My test-data looks like this: (it's graph-like)
elemuid <- c(1, 2, 3, 4, 5, 6, 7)
timestamp <- c("2018-02-10 23:00:00", "2018-02-10 23:01:00", "2018-02-10 22:59:00", "2018-02-10 22:40:00", "2018-02-10 22:39:00", "2018-02-10 22:37:00", "2018-02-10 23:01:00")
from <- c(10, 8, 2, 12, 7, 8, 9)
to <- c(9, 10, 10, 3, 12, 7, 8)
value <- c(56, 26, 60, 50, 90, 80, 50)
df <- data.frame(elemuid, timestamp, from, to, value)
elemuid timestamp from to value
1 2018-02-10 23:00:00 10 9 56
2 2018-02-10 23:01:00 8 10 26
3 2018-02-10 22:59:00 2 10 60
4 2018-02-10 22:40:00 12 3 50
5 2018-02-10 22:39:00 7 12 90
6 2018-02-10 22:37:00 8 7 80
7 2018-02-10 23:01:00 9 8 50
df <- copy_to(sc, df)
As you can see, the spark-dataframe is unsorted. I am looking for some functionality in sparklyr to build pairs withing a 3-minutes-window. So for example rows with ID 3, 1, 7 should build a pair, because they share a valid from-to-realtionship (2 -> 10 -> 9 -> 8) AND are within a time-window of 3 minutes. (perfect example in a messy world)

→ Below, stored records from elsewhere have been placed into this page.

theorem test_V199_CALL_0200_SP_0000 :
    (ran [0xCD, 0x00, 0x02] { State.reset with sp := 0x0000 }).map
        (fun t => (t.sp, t.pc, Memory.read t.mem 0xFFFF, Memory.read t.mem 0xFFFE))
      = some (0xFFFE, 0x0200, 0x01, 0x03) := by decide

theorem test_V200_CALL_NZ_1234_Z_1_not_taken :
    (ran [0xC4, 0x34, 0x12] { State.reset with af := 0x0180 }).map
        (fun t => t.pc)
      = some 0x0103 := by decide

theorem test_V201_CALL_Z_1234_Z_1_taken :
    (ran [0xCC, 0x34, 0x12] { State.reset with af := 0x0180 }).map
        (fun t => (t.sp, t.pc, Memory.read t.mem 0xFFFD, Memory.read t.mem 0xFFFC))
      = some (0xFFFC, 0x1234, 0x01, 0x03) := by decide

theorem test_V205_RET_SP_FFFF :
    (ran [0xC9] { State.reset with sp := 0xFFFF, mem := [(0x0000, 0x01), (0xFFFF, 0x50)] }).map
        (fun t => (t.sp, t.pc))
      = some (0x0001, 0x0150) := by decide

theorem test_V206_RET_Z_Z_0_not_taken :
    (ran [0xC8] { State.reset with sp := 0xFFFC, af := 0x0100, mem := [(0xFFFC, 0x03), (0xFFFD, 0x01)] }).map
        (fun t => t.pc)
      = some 0x0101 := by decide

theorem test_V208_RET_C_C_1_taken :
    (ran [0xD8] { State.reset with sp := 0xFFFC, af := 0x0110, mem := [(0xFFFD, 0x80)] }).map
        (fun t => (t.sp, t.pc))
      = some (0xFFFE, 0x8000) := by decide

theorem test_V210_RETI :
    (ran [0xD9] { State.reset with sp := 0xFFFC, ime := false, mem := [(0xFFFC, 0x03), (0xFFFD, 0x01)] }).map
        (fun t => (t.sp, t.pc, t.ime))
      = some (0xFFFE, 0x0103, true) := by decide

theorem test_V214_RST_38_SP_0001 :
    (ran [0xFF] { State.reset with sp := 0x0001 }).map
        (fun t => (t.sp, t.pc, Memory.read t.mem 0x0000, Memory.read t.mem 0xFFFF))
      = some (0xFFFF, 0x0038, 0x01, 0x01) := by decide

theorem test_V221_NOP :
    (ran [0x00] { State.reset with pc := 0xFFFF }).map
        (fun t => t.pc)
      = some 0x0000 := by decide

theorem test_V222_HALT :
    (ran [0x76] State.reset).map
        (fun t => (t.pc, t.halted))
      = some (0x0101, true) := by decide

theorem test_V225_STOP_with_second_byte_3C :
    (ran [0x10, 0x3C] State.reset).map
        (fun t => (t.pc, t.halted))
      = some (0x0102, true) := by decide

theorem test_V226_DI :
    (ran [0xF3] { State.reset with ime := true }).map
        (fun t => (t.pc, t.ime))
      = some (0x0101, false) := by decide

theorem test_V228_EI :
    (ran [0xFB] { State.reset with ime := false }).map
        (fun t => (t.pc, t.ime))
      = some (0x0101, true) := by decide

theorem test_V230_invalid_D3 :
    (ran [0xD3, 0x00] State.reset).map
        (fun t => (t.pc, t.faulted, t.faultOpcode))
      = some (0x0101, true, 0xD3) := by decide

theorem test_V243_prefix :
    (ran [0xCB, 0x38] { State.reset with bc := 0x0313, pc := 0xFFFF }).map
        (fun t => (t.bc, t.pc))
      = some (0x0113, 0x0001) := by decide

/-! ## The machine around the instructions -/

/-- H5 of the helper vectors' rules R101, R103: both carries through the carry in. -/
theorem test_adc8_sbc8_corner :
    adc8 0xFF 0x00 true = ⟨0x00, true, true⟩ ∧ sbc8 0x00 0xFF true = ⟨0x00, true, true⟩ := by decide

/-- R307: `IME = 1`, `PC = 0x0100`, `SP = 0xFFFE`, the vector `0x0040`. -/
theorem test_dispatch :
    (match step { State.reset with ime := true, halted := true, env := [.int 0x0040] } with
      | .next t => some (t.pc, t.sp, t.ime, t.halted, Memory.read t.mem 0xFFFD, t.cycles.length)
      | _ => none)
      = some (0x0040, 0xFFFC, false, false, 0x01, 5) := by decide

/-- R305, R325: without `IME` no dispatch, without a wait no wake-up. -/
theorem test_transitions_not_enabled :
    step { State.reset with env := [.int 0x0040] } = .refused .dispatchNotEnabled
      ∧ step { State.reset with env := [.wake] } = .refused .wakeNotEnabled := ⟨rfl, rfl⟩

/-- R119, R340: a faulted core stays; a reset clears it. -/
theorem test_fault_then_reset :
    step { State.reset with faulted := true } = .next { State.reset with faulted := true }
      ∧ step { State.reset with faulted := true, pc := 0x1234, env := [.reset] } = .next State.reset := ⟨rfl, rfl⟩

/-- R342: the other reset state it names, the power-on `PC = 0x0000`, as parameters; R24: `RESET_AF` is masked. -/
theorem test_reset_parameters :
    (match scheduledStepWith { Config.params with resetPC := 0x0000, resetAF := 0x12FF } { State.reset with env := [.reset] } with
      | .next t => some (t.pc, t.af, t.sp)
      | _ => none)
      = some (0x0000, 0x12F0, 0xFFFE) := by decide

/-- R114, R275: with `0x3E` in `INVALID_OPCODES` its byte, which has no row as an invalid opcode, is the fault's byte. -/
theorem test_invalid_opcodes_parameter :
    (match scheduledStepWith { invalidOpcodes := [0x3E] } { State.reset with mem := [(0x0100, 0x3E), (0x0101, 0x42)] } with
      | .next t => some (t.pc, t.af, t.faulted, t.faultOpcode)
      | _ => none)
      = some (0x0101, 0x01B0, true, 0x3E) := by decide

/-- R37, R325: a scheduled accessor write changes one flag. -/
theorem test_accessor_flag :
    (match step { State.reset with env := [.dbg (.flag .N true)] } with
      | .next t => some (t.af, t.pc)
      | _ => none)
      = some (0x01F0, 0x0100) := by decide

/-- R302: a third cycle asked of an instruction that stands at its second. -/
theorem test_protocol_violation :
    (match Clocked.advance (.idle { State.reset with mem := [(0x0100, 0x34)] }) with
      | .next (.executing 2 w) => (match cycleStep 3 2 w with
        | .fault .protocolViolation => true
        | _ => false)
      | _ => false) = true := by decide

/-- R56, R57: what another agent writes between two M-cycles is what the next one reads (`INC (HL)`). -/
theorem test_agent_between_cycles :
    (match Clocked.advance (.idle { State.reset with mem := [(0x0100, 0x34)], hl := 0xC000 }) with
      | .next c => (match Clocked.transition (.mem 0xC000 0x7F) c with
        | .next d => (match Clocked.advances 2 d with
          | .next (.idle t) => Memory.read t.mem 0xC000 == 0x80
          | _ => false)
        | _ => false)
      | _ => false) = true := by decide

/-! ## Witnesses of the obligations' hypotheses -/

/-- A running state with an instruction of three bytes at the top of memory. -/
def w0 : State := { State.reset with pc := 0xFFFF, mem := [(0x0000, 0x34), (0x0001, 0x12), (0xFFFF, 0xC3)] }

theorem test_witness_ResetOverridesEveryState :
    ({ w0 with faulted := true, halted := true, env := [.reset, .core] } : State).env = .reset :: [.core] := rfl

theorem test_witness_EveryStepKeepsTheInvariant : Inv w0 ∧ ∃ t, step w0 = .next t := ⟨⟨by decide, by decide⟩, _, rfl⟩

theorem test_witness_DecodeOfEncodeIsTheInstruction : (Instr.jp_nn 0xFFFF).wf = true := by decide

theorem test_witness_EncodeOfDecodeIsTheBytes :
    decode [0xC3, 0xFF, 0xFF, 0x00] = .ok (.jp_nn 0xFFFF, [0x00]) ∧ Instr.jp_nn 0xFFFF ≠ .stop := by decide

theorem test_witness_InvalidOpcodesAreTheEleven : decode3 0xFD 0 0 = instrOf (.invalid .xFD) := by decide

theorem test_witness_StepRunsTheDecodedInstruction :
    Running w0
      ∧ decode [Memory.read w0.mem w0.pc, Memory.read w0.mem (w0.pc + 1), Memory.read w0.mem (w0.pc + 2)]
        = .ok (.jp_nn 0x1234, []) := ⟨⟨rfl, rfl, rfl⟩, by decide⟩

theorem test_witness_SequentialInstructionsPassTheirBytes :
    Running State.reset ∧ transfersControl (formOf State.reset.instrAt) = false := ⟨⟨rfl, rfl, rfl⟩, by decide⟩

theorem test_witness_StepTakesTheTableMCycles : Running w0 := ⟨rfl, rfl, rfl⟩

theorem test_witness_LatchesHaveOnlyTheirWriters :
    Instr.nop ≠ .di ∧ Instr.nop ≠ .ei ∧ Instr.nop ≠ .reti ∧ Instr.nop ≠ .halt ∧ Instr.nop ≠ .stop
      ∧ ∀ k, formOf .nop ≠ .invalid k := ⟨nofun, nofun, nofun, nofun, nofun, nofun⟩

theorem test_witness_OtherInstructionsKeepTheFlags : writesFlags (formOf (.ld_A_n 0)) = false := by decide

/-- The boundary operands of the two decimal sums. -/
theorem test_witness_DecimalAdjustMakesBcd : (99 : Nat) < 100 ∧ (0 : Nat) < 100 := by decide

/-- Taken and not taken, for `CALL cc` and `RET cc`. -/
theorem test_witness_CallPushesTheReturnAddress :
    State.reset.flags.cond .Z = true ∧ State.reset.flags.cond .NZ = false := by decide

theorem test_witness_ReturnPopsPC : State.reset.flags.cond .C = true ∧ State.reset.flags.cond .NC = false := by decide

theorem test_witness_FaultedOrHaltedCoreExecutesNothing :
    ({ w0 with faulted := true } : State).faulted = true
      ∧ (∃ t, step { w0 with faulted := true } = .next t ∧ ∀ rest, ({ w0 with faulted := true } : State).env ≠ .reset :: rest)
      ∧ ({ w0 with halted := true } : State).faulted = false ∧ ({ w0 with halted := true } : State).halted = true :=
  ⟨rfl, ⟨_, rfl, nofun⟩, rfl, rfl⟩

/-- Each of the three cases of a dispatch. -/
theorem test_witness_DispatchEntersTheHandler :
    let s : State := { w0 with ime := true, sp := 0x0001, env := [.int 0x0060] }
    s.env = .int 0x0060 :: [] ∧ s.ime = true ∧ s.faulted = false ∧ { s with ime := false }.ime = false
      ∧ { s with faulted := true }.faulted = true := by decide

theorem test_witness_DispatchThenReturnRestores :
    let s : State := { w0 with ime := true, sp := 0x0000 }
    s.ime = true ∧ s.faulted = false := by decide

/-- Each of the three transitions, the wake-up enabled and not. -/
theorem test_witness_WakeAndAgentChangeWhatTheyName :
    let s : State := { w0 with halted := true, env := [.wake] }
    s.env = .wake :: [] ∧ s.halted = true ∧ s.faulted = false ∧ { s with halted := false }.halted = false
      ∧ { s with faulted := true }.faulted = true ∧ { s with env := [.mem 0xFFFF 0] }.env = .mem 0xFFFF 0 :: [] := by decide

theorem test_witness_DriverRefinesTheWholeInstruction : w0.faulted = false ∧ w0.halted = false := by decide

/-- Cycles on both sides of the next one, and a call after retirement. -/
theorem test_witness_InFlightOnlyTheNextCycleAnAgentOrAReset :
    (1 : Nat) ≠ 2 ∧ (3 : Nat) ≠ 2 ∧ ∃ s, Work.done w0 = .done s := ⟨by decide, by decide, _, rfl⟩

theorem test_witness_AccessorsReplaceWhatTheyName :
    ({ w0 with env := [.dbg (.flag .Z false)] } : State).env = .dbg (.flag .Z false) :: [] := rfl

Nevertheless the result should look like this:
elemuid1 elemuid2 elemuid3 timestamp1 timestamp2 timestamp3 from to value1 value2 value3
3 1 7 2018-02-10 22:59:00 2018-02-10 23:00:00 2018-02-10 23:01:00 2 8 60 56 50
That's a really difficult task for me, a sparklyr-beginner. My problem is that I have multiple elemuid at one and the same date. Ordering is for this reason pretty tough. I hope that some can help me. Thank you!